(Stored data entries)
/-! ### Running -/

/-- The code, the trap code after it (R377), the const image and the data. -/
def State.placeContainer (s : State) (c : Container) : State :=
  let ctx := s.vit.ctx
  let code := s.vit.codeBase
  let s := s.placeBytes ctx code (permRead + permFetch) (wordBytes c.code ++ wordBytes c.trap)
  let s := s.placeBytes ctx (c.constBase code) permRead (c.const ++ List.replicate (15 - (c.const.length + 15) % 16) 0)
  s.placeBytes ctx (c.dataBase code) (permRead + permWrite) c.data
/-- The driver describes a queue of a priority to the device, where it has not yet (R356, R357; log 8). -/
def State.readyQueue (s : State) (q : Nat) : State :=
  let x := s.queue q
  if x.enable then s
  else
    let at_ := fun k => (Config.freshFrame s.tick k).toNat * 4096
    (s.setQueue q { x with
      launch := if x.launch.valid then x.launch else ⟨at_ 2, 6, 0, 0⟩
      prov := if x.prov.valid then x.prov else ⟨at_ 3, 6, 0, 0⟩
      priority := q }).enableQueue q true
/-- `RUN` (R261): the driver places the container, writes the block into the queue of its priority, and rings; a block of a priority
that no queue has goes to the highest, and is refused there (R307, R312). -/
def execVitRun (s : State) : Out :=
  match s.vit.opened, s.vit.block with
  | some c, some b =>
    if s.vit.launched.isSome then .next s
    else
      let q := min (numAt b 37 1) 3
      let s := (s.placeContainer c).readyQueue q
      let r := (s.queue q).launch
      if r.full then .next s
      else
        let s := { s.hostWrite (r.slot 256) b with vit := { s.vit with launched := some 0 } }
        execDoorbell q (r.tail + 1) s
  | _, _ => .next s

end Sys2Proof.Machine
end

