-- ==== Sys2Proof/Machine/Dispatch.lean ====
section
/-! DEFINITION. The meaning of every instruction: one arm for each constructor, each a direct call of its meaning. -/

namespace Sys2Proof.Machine
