/-- R124, R128, R132: `BRS` takes the slices with an eligible lane whose bit is 1, `SPLIT` those of its mask; a gang that agrees
moves whole, one that does not is parted, or inside an open meld raises PATTERN with code 4. -/
def Claim.PartingWords : Prop :=
  ∀ (i : Instr) (a : SReg) (s : State) (taken : BitVec 8) (tgt : Pc), s.settled [a] → s.clean [a] →
    ((∃ off, i = .brs a off ∧ tgt = s.curPc + off.signExtend 53 ∧ ∀ sl, sl < 8 → (taken.getLsbD sl = true ↔
        ∃ l, l / 4 = sl ∧ (s.sreg a).val.getLsbD l = true ∧ s.me.em.getLsbD l = true)) ∨
      (i = .split a ∧ tgt = s.curPc + 1 ∧ taken = (s.sreg a).val.setWidth 8)) →
    let all := s.me.gangMask s.curGang
    (all &&& taken = 0 → exec i s = .next (s.ends (.move (s.curPc + 1)))) ∧
    (all &&& taken ≠ 0 → all &&& taken = all → exec i s = .next (s.ends (.move tgt))) ∧
    (all &&& taken ≠ 0 → all &&& taken ≠ all → s.me.meldOpen = false → exec i s = .next (s.ends (.part taken tgt))) ∧
    (all &&& taken ≠ 0 → all &&& taken ≠ all → s.me.meldOpen = true → s.trappable →
      ∃ t, exec i s = .next t ∧ TookTrap s t 6 4 31 0 s.curPc)

/-- R14, R124, R128, R22: a parting, which comes at the end of its packet, leaves the gang's slices in two gangs, each under its
lowest slice, those taken at the target and the others at the packet after; every other slice stays, and no register changes.  A
region that the packet ends starts where the lowest slice goes. -/
def Claim.PartedGangs : Prop :=
  ∀ (k k' : Skein) (g : Nat) (taken : BitVec 8) (tgt next : Pc) (sl : Nat), sl < 8 →
    (k' = k.partGang g taken tgt next ∨
      (k' = k.endPacket g ∧ (k.cursor g).ctl = some (.part taken tgt) ∧ next = k.pcOf g + 1)) →
    let a := k.gangMask g &&& taken
    let b := k.gangMask g &&& ~~~taken
    (k'.pcOf sl = if a.getLsbD sl then tgt else if b.getLsbD sl then next else k.pcOf sl) ∧
    (k'.gangOf sl = if a.getLsbD sl then leadOf a else if b.getLsbD sl then leadOf b else k.gangOf sl) ∧
    (a ≠ 0 → k'.cursor (leadOf a) = Cursor.empty) ∧ (b ≠ 0 → k'.cursor (leadOf b) = Cursor.empty) ∧
    k'.v = k.v ∧ k'.s = k.s ∧ k'.exited = k.exited ∧
    (k' = k.endPacket g → (k.cursor g).ctl = some (.part taken tgt) → (k.cursor g).region = true →
      k'.regionCount = k.regionCount + 1 ∧
      k'.regionPc = if taken.getLsbD (leadOf (k.gangMask g)) then tgt else k.pcOf g + 1)

/-- R129: `REGANG` from a gang with a slice outside the mask raises DIVERGE; a gang that holds every slice of the mask that has
not exited goes on; any other waits at the end of its packet.  Once every slice of the mask that has not exited waits at a `REGANG` of the
same packet with the same mask, or is of the gang that ends its packet there,
  they go on as one gang at the packet after; until then
the gang stands waiting, and no other gang changes. -/
def Claim.RegangWord : Prop :=
  (∀ (k : Skein) (g : Nat) (m : BitVec 8), (k.cursor g).ctl = some (.regang m) →
    let set := m &&& ~~~k.exited
    let at_ := (k.pcOf g, m)
    let all := set ≠ 0 ∧ ∀ sl, sl < 8 → (set.getLsbD sl = true ↔
      k.inGang g sl = true ∨ ∃ q ∈ k.gangs, q.1 ≠ g ∧ q.2.arrivedAt = some at_ ∧ k.inGang q.1 sl = true)
    let k' := k.endPacket g
    (all → k'.cursor (leadOf set) = Cursor.empty ∧ (∀ q ∈ k'.gangs, q.2.arrivedAt ≠ some at_) ∧
      ∀ sl, sl < 8 → k'.pcOf sl = (if set.getLsbD sl then k.pcOf g + 1 else k.pcOf sl) ∧
        k'.gangOf sl = (if set.getLsbD sl then leadOf set else k.gangOf sl)) ∧
    (¬ all → (k'.cursor g).wait = some .regang ∧ (k'.cursor g).arrivedAt = some at_ ∧ k'.pc = k.pc ∧ k'.gangmap = k.gangmap ∧
      ∀ j, j ≠ g → k'.cursor j = k.cursor j) ∧
    k'.v = k.v ∧ k'.s = k.s ∧ k'.exited = k.exited) ∧
  ∀ (a : SReg) (s : State), s.settled [a] → s.clean [a] →
    let m : BitVec 8 := (s.sreg a).val.setWidth 8
    let all := s.me.gangMask s.curGang
    (all &&& ~~~m ≠ 0 → s.trappable → ∃ t, exec (.regang a) s = .next t ∧ TookTrap s t 5 8 31 0 s.curPc) ∧
    (all &&& ~~~m = 0 → m &&& ~~~s.me.exited = all → exec (.regang a) s = .next (s.ends (.move (s.curPc + 1)))) ∧
    (all &&& ~~~m = 0 → m &&& ~~~s.me.exited ≠ all → exec (.regang a) s = .next (s.ends (.regang m)))
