/-! ### `setContext` -/

@[simp] theorem State.setContext_sched (c : Nat) (x : Context) : (s.setContext c x).sched = s.sched := rfl
@[simp] theorem State.setContext_curCore (c : Nat) (x : Context) : (s.setContext c x).curCore = s.curCore := rfl
@[simp] theorem State.setContext_curSlot (c : Nat) (x : Context) : (s.setContext c x).curSlot = s.curSlot := rfl
@[simp] theorem State.setContext_curGang (c : Nat) (x : Context) : (s.setContext c x).curGang = s.curGang := rfl
@[simp] theorem State.setContext_sig (c : Nat) (x : Context) : (s.setContext c x).sig = s.sig := rfl
@[simp] theorem State.setContext_tick (c : Nat) (x : Context) : (s.setContext c x).tick = s.tick := rfl
@[simp] theorem State.setContext_nextId (c : Nat) (x : Context) : (s.setContext c x).nextId = s.nextId := rfl
@[simp] theorem State.setContext_groupId (c : Nat) (x : Context) : (s.setContext c x).groupId = s.groupId := rfl
@[simp] theorem State.setContext_skeins (c : Nat) (x : Context) : (s.setContext c x).skeins = s.skeins := rfl
@[simp] theorem State.setContext_panels (c : Nat) (x : Context) : (s.setContext c x).panels = s.panels := rfl
@[simp] theorem State.setContext_launches (c : Nat) (x : Context) : (s.setContext c x).launches = s.launches := rfl
@[simp] theorem State.setContext_contexts (c : Nat) (x : Context) : (s.setContext c x).contexts = Tab.put c x s.contexts := rfl
@[simp] theorem State.setContext_cores (c : Nat) (x : Context) : (s.setContext c x).cores = s.cores := rfl
@[simp] theorem State.setContext_ops (c : Nat) (x : Context) : (s.setContext c x).ops = s.ops := rfl
@[simp] theorem State.setContext_mem (c : Nat) (x : Context) : (s.setContext c x).mem = s.mem := rfl
@[simp] theorem State.setContext_walks (c : Nat) (x : Context) : (s.setContext c x).walks = s.walks := rfl
@[simp] theorem State.setContext_quadTlbs (c : Nat) (x : Context) : (s.setContext c x).quadTlbs = s.quadTlbs := rfl
@[simp] theorem State.setContext_images (c : Nat) (x : Context) : (s.setContext c x).images = s.images := rfl
@[simp] theorem State.setContext_cycles (c : Nat) (x : Context) : (s.setContext c x).cycles = s.cycles := rfl
@[simp] theorem State.setContext_host (c : Nat) (x : Context) : (s.setContext c x).host = s.host := rfl
@[simp] theorem State.setContext_fabric (c : Nat) (x : Context) : (s.setContext c x).fabric = s.fabric := rfl
@[simp] theorem State.setContext_vit (c : Nat) (x : Context) : (s.setContext c x).vit = s.vit := rfl
@[simp] theorem State.setContext_collRounds (c : Nat) (x : Context) : (s.setContext c x).collRounds = s.collRounds := rfl
@[simp] theorem State.setContext_collBad (c : Nat) (x : Context) : (s.setContext c x).collBad = s.collBad := rfl
@[simp] theorem State.setContext_savedOps (c : Nat) (x : Context) : (s.setContext c x).savedOps = s.savedOps := rfl
@[simp] theorem State.setContext_savedSkeins (c : Nat) (x : Context) : (s.setContext c x).savedSkeins = s.savedSkeins := rfl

What the task asks:
Copy the entries above exactly, but only from the line holding "its meaning. -/" through the line holding "(k'.pcOf sl = if", both included.

Exercise output:
/-! DEFINITION. The meaning of every instruction: one arm for each constructor, each a direct call of its meaning. -/

namespace Sys2Proof.Machine
/-- R124, R128, R132: `BRS` takes the slices with an eligible lane whose bit is 1, `SPLIT` those of its mask; a gang that agrees
moves whole, one that does not is parted, or inside an open meld raises PATTERN with code 4. -/
def Claim.PartingWords : Prop :=
  ∀ (i : Instr) (a : SReg) (s : State) (taken : BitVec 8) (tgt : Pc), s.settled [a] → s.clean [a] →
    ((∃ off, i = .brs a off ∧ tgt = s.curPc + off.signExtend 53 ∧ ∀ sl, sl < 8 → (taken.getLsbD sl = true ↔
        ∃ l, l / 4 = sl ∧ (s.sreg a).val.getLsbD l = true ∧ s.me.em.getLsbD l = true)) ∨
      (i = .split a ∧ tgt = s.curPc + 1 ∧ taken = (s.sreg a).val.setWidth 8)) →
    let all := s.me.gangMask s.curGang
    (all &&& taken = 0 → exec i s = .next (s.ends (.move (s.curPc + 1)))) ∧
    (all &&& taken ≠ 0 → all &&& taken = all → exec i s = .next (s.ends (.move tgt))) ∧
    (all &&& taken ≠ 0 → all &&& taken ≠ all → s.me.meldOpen = false → exec i s = .next (s.ends (.part taken tgt))) ∧
    (all &&& taken ≠ 0 → all &&& taken ≠ all → s.me.meldOpen = true → s.trappable →
      ∃ t, exec i s = .next t ∧ TookTrap s t 6 4 31 0 s.curPc)

/-- R14, R124, R128, R22: a parting, which comes at the end of its packet, leaves the gang's slices in two gangs, each under its
lowest slice, those taken at the target and the others at the packet after; every other slice stays, and no register changes.  A
region that the packet ends starts where the lowest slice goes. -/
def Claim.PartedGangs : Prop :=
  ∀ (k k' : Skein) (g : Nat) (taken : BitVec 8) (tgt next : Pc) (sl : Nat), sl < 8 →
    (k' = k.partGang g taken tgt next ∨
      (k' = k.endPacket g ∧ (k.cursor g).ctl = some (.part taken tgt) ∧ next = k.pcOf g + 1)) →
    let a := k.gangMask g &&& taken
    let b := k.gangMask g &&& ~~~taken
    (k'.pcOf sl = if a.getLsbD sl then tgt else if b.getLsbD sl then next else k.pcOf sl) ∧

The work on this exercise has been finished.